From Money and Banking:

“Housing debt typically is on the short list of key sources of risk in modern financial systems and economies. The reasons are simple: there is plenty of it; it often sits on the balance sheets of leveraged intermediaries, creating a large common exposure; as collateralized debt, its value is sensitive to the fluctuations of housing prices (which are volatile and correlated with the business cycle), resulting in a large undiversifiable risk; and, changes in housing leverage (based on market value) influence the economy through their impact on both household spending and the financial system (see, for example, Mian and Sufi).

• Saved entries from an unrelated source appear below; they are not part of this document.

-- ==== Sys2Proof/Laws/CanonChannel.lean ====
section
/-!
SUPPORT. Every operation keeps the canonical form of the stores (see Laws/Canon.lean): the channels and engines.
-/
namespace Sys2Proof.Laws
open Sys2Proof Sys2Proof.Machine
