/-! ### Machine/Authority.lean -/

theorem sendFrame_canon {x0 x1 x2 x3} (h0 : Canon x0) : Canon (@State.sendFrame x0 x1 x2 x3) := by
  unfold State.sendFrame
  extract_lets v0
  exact emit_canon (Canon.upd h0)
theorem setClaims_canon {x0 x1 x2} (h0 : Canon x0) : Canon (@State.setClaims x0 x1 x2) := by
  unfold State.setClaims
  extract_lets v0
  exact Canon.upd h0
theorem setBeat_canon {x0 x1 x2} (h0 : Canon x0) : Canon (@State.setBeat x0 x1 x2) := by
  unfold State.setBeat
  extract_lets v0
  exact Canon.upd h0
theorem setCurrent_canon {x0 x1 x2} (h0 : Canon x0) : Canon (@State.setCurrent x0 x1 x2) := by
  unfold State.setCurrent
  exact setFldBit_canon h0
theorem moveToken_canon {x0 x1} (h0 : Canon x0) : Canon (@State.moveToken x0 x1) := by
  unfold State.moveToken
  extract_lets v0 v1
  have c41 : Canon v0 := raise_canon (setClaims_canon (setFld_canon h0))
  have c40 : Canon v1 := setReg_canon (bump_canon c41)
  exact traceEv_canon (latch_canon (setReg_canon c40))
theorem arbitrate_canon {x0} (h0 : Canon x0) : Canon (@State.arbitrate x0) := by
  unfold State.arbitrate
  extract_lets v0 v1
  exact ite_canon (ite_canon (ite_canon (moveToken_canon h0) h0) (ite_canon (raiseCond_canon (setFlag_canon h0)) h0))
      (ite_canon (moveToken_canon h0) h0)
theorem setFwu_canon {x0 x1} (h0 : Canon x0) : Canon (@State.setFwu x0 x1) := by
  unfold State.setFwu
  extract_lets v0
  split
  · exact Canon.upd h0
  · exact h0
theorem endFwu_canon {x0 x1 x2} (h0 : Canon x0) : Canon (@State.endFwu x0 x1 x2) := by
  unfold State.endFwu
  extract_lets v0 v1
  have c40 : Canon v0 := latch_canon (setFld_canon (setFld_canon h0))
  exact Canon.upd c40
theorem restartCore_canon {x0 x1} (h0 : Canon x0) : Canon (@State.restartCore x0 x1) := by
  unfold State.restartCore
  exact startIslandReset_canon (setClaims_canon h0)
theorem fwuRestart_canon {x0} (h0 : Canon x0) : Canon (@State.fwuRestart x0) := by
  unfold State.fwuRestart
  exact setFwu_canon (restartCore_canon h0)
theorem takePermit_canon {x0 x1 x2} (h0 : Canon x0) : Canon (@State.takePermit x0 x1 x2) := by
  unfold State.takePermit
  exact ite_canon (ite_canon (wakeTier_canon (setFlag_canon h0)) h0) (ite_canon (by
    split
    · exact ite_canon (fwuRestart_canon h0) h0
    · exact h0) h0)
theorem grantOne_canon {x0} (h0 : Canon x0) : Canon (@State.grantOne x0) := by
  unfold State.grantOne
  extract_lets v0
  split
  · exact h0
  · extract_lets v40
    have c80 : Canon v40 := Canon.upd h0
    exact ite_canon (takePermit_canon c80) (sendFrame_canon c80)
theorem grantAll_canon {x0} (h0 : Canon x0) : Canon (@State.grantAll x0) := by
  unfold State.grantAll
  exact each_canon h0 (fun _ _ k0 => grantOne_canon k0)
theorem permitDone_canon {x0 x1 x2} (h0 : Canon x0) : Canon (@State.permitDone x0 x1 x2) := by
  unfold State.permitDone
  extract_lets v0 v1
  exact ite_canon (grantAll_canon (Canon.upd h0)) (ite_canon (sendFrame_canon h0) h0)
theorem askPermit_canon {x0 x1 x2} (h0 : Canon x0) : Canon (@State.askPermit x0 x1 x2) := by
  unfold State.askPermit
  extract_lets v0 v1 v2 v3
  have c40 : Canon v1 := Canon.upd h0
  exact ite_canon (grantAll_canon (Canon.upd c40)) (sendFrame_canon c40)
theorem wFwuCtl_canon {x0 x1 x2 x3} (h0 : Canon x0) : CanonR (@State.wFwuCtl x0 x1 x2 x3) := by
  unfold State.wFwuCtl
  extract_lets v0 v1 v2 v3 v4 v5
  have c40 : Canon v0 := plainWrite_canon h0
  have c41 : Canon v1 := setFld_canon (setFld_canon c40)
  have c42 : Canon v5 := Canon.upd c41
  exact ite_canon (done_canon c40) (ite_canon (ignored_canon h0) (ite_canon (done_canon (endFwu_canon c41)) (ite_canon
      (done_canon (endFwu_canon c41)) (done_canon (ite_canon (askPermit_canon c42) (fwuRestart_canon c42))))))
theorem fwuFinish_canon {x0 x1} (h0 : Canon x0) : Canon (@State.fwuFinish x0 x1) := by
  unfold State.fwuFinish
  extract_lets v0 v1
  have c40 : Canon v1 := Canon.upd h0
  exact endFwu_canon (setFld_canon (setFld_canon c40))
theorem fwuStep_canon {x0 x1} (h0 : Canon x0) : Canon (@State.fwuStep x0 x1) := by
  unfold State.fwuStep
  split
  · exact h0
  · split
    · exact h0
    · exact ite_canon (setFwu_canon h0) h0
    · exact h0
    · exact ite_canon (fwuFinish_canon (permitDone_canon h0)) h0
theorem fwuMoved_canon {x0 x1} (h0 : Canon x0) (h1 : Canon x1) : Canon (@State.fwuMoved x0 x1) := by
  unfold State.fwuMoved
  split
  · exact h0
  · exact ite_canon (setFwu_canon (restartCore_canon h0)) h0
theorem noteBeat_canon {x0 x1 x2} (h0 : Canon x0) : Canon (@State.noteBeat x0 x1 x2) := by
  unfold State.noteBeat
  exact setClaims_canon (setCurrent_canon (setBeat_canon (setFld_canon h0)))
theorem heartbeat_canon {x0 x1 x2} (h0 : Canon x0) : Canon (@State.heartbeat x0 x1 x2) := by
  unfold State.heartbeat
  extract_lets v0
  have c40 : Canon v0 := fwuStep_canon (noteBeat_canon h0)
  exact ite_canon h0 (fwuMoved_canon (arbitrate_canon c40) c40)
theorem heartbeatLapse_canon {x0 x1} (h0 : Canon x0) : Canon (@State.heartbeatLapse x0 x1) := by
  unfold State.heartbeatLapse
  split
  · exact ite_canon (raise_canon (setClaims_canon (setCurrent_canon (advanceTo_canon h0)))) h0
  · exact h0
theorem wAuthAssign_canon {x0 x1} (h0 : Canon x0) : CanonR (@State.wAuthAssign x0 x1) := by
  unfold State.wAuthAssign
  extract_lets v0 v1
  have c40 : Canon v1 := ite_canon h0 (moveToken_canon h0)
  exact ite_canon (done_canon h0) (ite_canon (ignored_canon h0) (ite_canon (done_canon (clearSafeCause_canon
      (endCondition_canon (setFlag_canon (restartCore_canon c40))))) (done_canon c40)))
theorem bounce_canon {x0 x1} (h0 : Canon x0) : CanonR (@State.bounce x0 x1) := by
  unfold State.bounce
  exact ignored_canon (latch_canon (bump_canon (raise_canon h0)))
theorem fwuBootTimeout_canon {x0} (h0 : Canon x0) : Canon (@State.fwuBootTimeout x0) := by
  unfold State.fwuBootTimeout
  extract_lets v0 v1
  have c40 : Canon v1 := Canon.upd h0
  have c40 : Canon v1 := Canon.upd h0
  split
  · exact ite_canon (permitDone_canon (endFwu_canon (restartCore_canon (advanceTo_canon c40)))) h0
  · exact h0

In this post, we discuss ways to assess housing risk—that is, the risk that house price declines could result (as they did in the financial crisis) in negative equity for many homeowners. Absent an income shock—say, from illness or job loss—negative equity need not lead to delinquency (let alone default), but it sharply raises that likelihood at the same time that it can depress spending. As it turns out, housing leverage by itself is not a terribly useful leading indicator: it can appear low merely because housing prices are unsustainably high, or high because housing prices are temporarily low. That alone provides a powerful argument for regular stress-testing of housing leverage. And, because housing markets tend to be highly localized—with substantial geographic differences in both the level and the volatility of prices—it is essential that testing be at the local level.”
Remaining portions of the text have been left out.